Autonomous driving has shifted towards end-to-end policy learning, where reliable, interpretable policy evaluation is a fundamental challenge as driving quality is highly context-dependent. Commonly used rule-based driving metrics like EPDMS are interpretable but lack context-awareness, while recent VLM-based evaluations are context-aware but limited by ambiguous VLM outputs and weak physical grounding. To address this, we introduce DriveJudge.
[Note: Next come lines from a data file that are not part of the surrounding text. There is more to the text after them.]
-- ==== Sys2Proof/Machine/Bar0.lean ====
section
/-!
DEFINITION. BAR0 accesses that no register takes (R13).
-/
namespace Sys2Proof.Machine

/-- The notice of a refused access (R13, R477). -/
def bar0Notice (off : Nat) (s : State) : State := note 0x1503 0 0xFFFF off 0 s

/-- A write that is discarded. -/
def badWrite (off : Nat) (s : State) : State := bar0Notice off s

/-- A read that returns ones in each of its 32-bit words. -/
def badRead (off size : Nat) (s : State) : State := emit (.readData off (2 ^ (32 * max 1 (size / 4)) - 1)) (bar0Notice off s)

end Sys2Proof.Machine
end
DriveJudge is a driving evaluation agent that combines rule-grounded evaluation with Vision-Language Model (VLM) reasoning and selectively invokes physically-grounded deterministic rule functions after interpreting the environmental context. To train and evaluate DriveJudge, we curate a large-scale dataset of 33,577 challenging driving samples with human annotations on whether the driving behavior is reasonable in the given scenario. This dataset allows us to tackle the underexplored problem of driving metric evaluation and introduces two human-aligned benchmark tasks: Driving Quality Classification and Trajectory Preference Selection.
DriveJudge outperforms EPDMS for driving quality classification by 21.23 AUC and the recent VLM-based DriveCritic for trajectory preference selection by 6.5%, setting a new standard for interpretable and precise driving evaluation.
Blogger's Review: The introduction of DriveJudge marks a significant advancement in autonomous driving evaluation methods. By integrating rule-based and semantic understanding approaches, it enhances both interpretability and accuracy, showing great potential for future applications in the autonomous driving field.